Radioligand binding was performed at equilibrium on membranes of HASMC (0.25 mg/samples) prepared as previously described , in a final volume of 500 μl of PBS containing 2.5 mM CaCl2, 2.5 mM MgCl2, 10 mM glycine and 20 mM penicillamine. Equilibrium binding studies were performed at 25°C for 1 h with a mixed type binding protocol, obtained by combining both saturation (0.1–1 nM of [3H]ICI198,615) and competition (3 nM – 1 μM of ICI198,615) protocols in a single curve . Unbound ligand was separated by rapid vacuum filtration using a Brandel cell harvester and radioactivity measured by liquid scintillation counting. Analysis of binding data was performed by means of the computer program LIGAND (see Statistical analysis). The protein content was determined by Lowry quantization assay. Non specific binding ranged between 40 and 50% of the total binding.

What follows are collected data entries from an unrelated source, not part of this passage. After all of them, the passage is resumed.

/-- A completion; an illegal command; and a dropped write of the lowest, the highest and either middle register, in both orders. -/
theorem witness_CompletionBeatsAcknowledge :
    ((endingCrc [{ access := some (.write 0x04 4 0x2) }]).phase =
        .busy (.crcCompute 1 false) [] (latch (.crcCompute 1 false) State.reset) ∧
      isCommand (.crcCompute 1 false) = true ∧
      (endingCrc [{ access := some (.write 0x04 4 0x2) }]).env.cycle.rstN = true ∧
      (endingCrc [{ access := some (.write 0x04 4 0x2) }]).env.cycle.stall = false ∧
      (endingCrc [{ access := some (.write 0x04 4 0x2) }]).env.cycle.access = some (.write 0x04 4 0x2)) ∧
    (∀ first ∈ [true, false], (besideAck first 0x00).phase = .idle ∧ (besideAck first 0x00).env.cycle.rstN = true ∧
      decodeCmd 0x00 = .error .unassignedOp ∧
      ((besideAck first 0x00).env.cycle.before = some (.write 0x08 4 0x00) ∧
          (besideAck first 0x00).env.cycle.access = some (.write 0x04 4 0x2) ∨
        (besideAck first 0x00).env.cycle.before = some (.write 0x04 4 0x2) ∧
          (besideAck first 0x00).env.cycle.access = some (.write 0x08 4 0x00))) ∧
    ∀ w ∈ [2, 8, 32, 47],
      (2 ≤ w ∧ w ≤ 8 ∨ 32 ≤ w ∧ w ≤ 47) ∧
      ∀ c ∈ [({ before := some (.write (4 * w : Nat) 4 0), access := some (.write 0x04 4 0x4) } : Cycle),
        { before := some (.write 0x04 4 0x4), access := some (.write (4 * w : Nat) 4 0) }],
        (computing [c]).phase = .busy (.crcCompute 1 false) [.crcCompute] (latch (.crcCompute 1 false) State.reset) ∧
        (computing [c]).env.cycle.rstN = true ∧
        ((computing [c]).env.cycle.before = some (.write (4 * w : Nat) 4 0) ∧
            (computing [c]).env.cycle.access = some (.write 0x04 4 0x4) ∨
          (computing [c]).env.cycle.before = some (.write 0x04 4 0x4) ∧
            (computing [c]).env.cycle.access = some (.write (4 * w : Nat) 4 0)) := by
  decide

/-- A completion, a legal and an illegal command, and an acknowledge. -/
theorem witness_IrqFollowsDone :
    (∃ t, Inv (endingCrc []) ∧ (endingCrc []).env.cycle.rstN = true ∧ step (endingCrc []) = .next t ∧
      (endingCrc []).busy = true ∧ t.busy = false) ∧
    (∃ s t, Inv s ∧ s.env.cycle.rstN = true ∧ step s = .next t ∧ s.busy = false ∧
      (∃ u, CommandWritten s 0x30 u) ∧ t.busy = true) ∧
    (∃ s t, Inv s ∧ s.env.cycle.rstN = true ∧ step s = .next t ∧ s.busy = false ∧
      (∃ u, CommandWritten s 0xFF u) ∧ t.busy = false) ∧
    (∃ s t, Inv s ∧ s.env.cycle.rstN = true ∧ step s = .next t ∧ s.busy = false ∧
      s.env.cycle.access = some (.write 0x04 4 0x2) ∧ (0x2 : Word).getLsbD 1 = true ∧
      ∀ x, s.env.cycle.before ≠ some (.write 0x08 4 x)) :=
  ⟨⟨_, inv_endingCrc _, rfl, rfl, rfl, rfl⟩,
    ⟨receiving [{ access := some (.write 0x08 4 0x30) }], _, inv_receiving _, rfl, rfl, rfl, ⟨_, written_alone _⟩, rfl⟩,
    ⟨receiving [{ access := some (.write 0x08 4 0xFF) }], _, inv_receiving _, rfl, rfl, rfl, ⟨_, written_alone _⟩, rfl⟩,
    ⟨receiving [{ access := some (.write 0x04 4 0x2) }], _, inv_receiving _, rfl, rfl, rfl, rfl, rfl,
      fun _ => by simp [receiving, Env.cycle]⟩⟩

/-- The fields of a value v, as the clauses of CommandAcceptance test them. -/
theorem witness_CommandAcceptance :
    (∀ v : Word, (receiving [{ access := some (.write 0x08 4 v) }]).phase = .idle ∧
      (receiving [{ access := some (.write 0x08 4 v) }]).env.cycle.rstN = true ∧
      ∃ u, CommandWritten (receiving [{ access := some (.write 0x08 4 v) }]) v u) ∧
    (∀ first v, (besideAck first v).phase = .idle ∧ (besideAck first v).env.cycle.rstN = true ∧
      ∃ u, CommandWritten (besideAck first v) v u) ∧
    ((0x51 : Word).extractLsb' 0 8 ∉ assignedOps) ∧ ((0x00002201 : Word).extractLsb' 13 3 ≠ 0) ∧
    ((0x00020201 : Word).extractLsb' 17 15 ≠ 0) ∧
    ((0x00001101 : Word).extractLsb' 0 8 ∈ assignedOps ∧ (0x00001101 : Word).extractLsb' 13 3 = 0 ∧
      (0x00001101 : Word).extractLsb' 17 15 = 0 ∧
      ¬ legalFields ((0x00001101 : Word).extractLsb' 0 8) ((0x00001101 : Word).extractLsb' 8 5)
        ((0x00001101 : Word).getLsbD 16)) ∧
    ((0x00011010 : Word).extractLsb' 0 8 ∈ assignedOps ∧ (0x00011010 : Word).extractLsb' 13 3 = 0 ∧
      (0x00011010 : Word).extractLsb' 17 15 = 0 ∧
      legalFields ((0x00011010 : Word).extractLsb' 0 8) ((0x00011010 : Word).extractLsb' 8 5)
        ((0x00011010 : Word).getLsbD 16)) := by
  refine ⟨fun v => ⟨rfl, rfl, _, written_alone v⟩, fun first v => ⟨rfl, by cases first <;> rfl, written_beside first v⟩, ?_⟩
  unfold legalFields
  decide

theorem witness_LegalCommandLatchesOperands :
    isCommand (.busWrite 16 true) = true ∧
      legalFields (opOf (.busWrite 16 true)) (lenOf (.busWrite 16 true)) (holdOf (.busWrite 16 true)) ∧
      State.reset.phase = .idle := by
  unfold legalFields
  decide

/-- LEN one past each bound, and HOLD where it is illegal. -/
theorem witness_IllegalOperandIsRefused :
    State.reset.phase = .idle ∧ ∀ i ∈ [Instr.crcCompute 0 false, .crcCompute 17 false, .crcCheck 0 false,
      .crcCheck 6 false, .busRead 17 false, .convT 1 false, .busRead 1 true],
      isCommand i = true ∧ ¬ legalFields (opOf i) (lenOf i) (holdOf i) := by
  unfold legalFields
  decide

theorem witness_RunningOpReadsOnlyLatch : ∃ t, isCommand (.crcCompute 1 false) = true ∧
    (computing []).phase = .busy (.crcCompute 1 false) [.crcCompute] (latch (.crcCompute 1 false) State.reset) ∧
    exec (.crcCompute 1 false) (computing []) = .next t ∧ [Line.crcCompute] ≠ [] := ⟨_, rfl, rfl, rfl, by decide⟩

[3H] Thymidine incorporation assay
[3H]Thymidine incorporation assay was performed as previously described . Briefly, cells were subcultured into 24 well plates and subconfluent cells were serum-starved for 48 hours to synchronize the entire population cell cycle. Medium was then replaced with MEM containing 1% FBS and cells stimulated with LTD4 (two pulses at 4 hrs interval) and EGF (single pulse) at the indicated concentration for 48 hours and incubated with [3H]thymidine for the last 4 hours at a final concentration of 1 μCi ml-1. Cells were then washed twice with ice-cold phosphate buffered saline to rinse loosely associated radioactive tracer. Acid-soluble radioactivity was removed by 20 minutes treatment with 5% trichloroacetic acid at 4°C followed by a two-step washing with 95% ethanol. The acid-insoluble portion was recovered by 60 minutes digestion with 2% Na2CO3 in 0.1 M NaOH. The radioactivity was then measured by liquid scintillation counting.
Phosphorylation of EGF-R
Phosphorylation of EGF-R was performed as previously described . Briefly, subconfluent cells in 60-mm dishes were serum-starved for 48 h, and 2 h before stimulation the medium was replaced by MEM containing 0.1% fetal bovine serum. The cells were then stimulated at 37°C with LTD4 or EGF at the concentrations indicated for 5 min. AG1478 was preincubated for 1 hour before the addition of EGF. Monolayers were then placed on ice, washed twice with phosphate buffered saline, lysed (20 mM TrisHCl pH 7.5, 1 mM dithiotreitol, 2 mM EGTA, 20 mM EDTA, 1 mM phenylmethylsulfonyl fluoride, 1 mM Na3VO4 and the protease inhibitor complex Complete™) and sonicated four times for 15 s. The samples were subsequently diluted in Laemmli buffer, resolved by SDS-PAGE (sodium dodecyl sulfate polyacrilamide gel electrophoresis, 20 μg/lane – 6% gel) and transferred to a nitrocellulose membrane. Immunoblotting was performed with a polyclonal anti-EGF-R antibody at a concentration of 0.2 μg/ml for 18 h at 4°C and immune complex was detected by chemiluminescence using horseradish peroxidase-conjugated goat anti-rabbit IgG (immunoglobulin G) as a secondary antibody. The membrane was stripped with stripping buffer and re-blotted with polyclonal anti-EGF-R antibody.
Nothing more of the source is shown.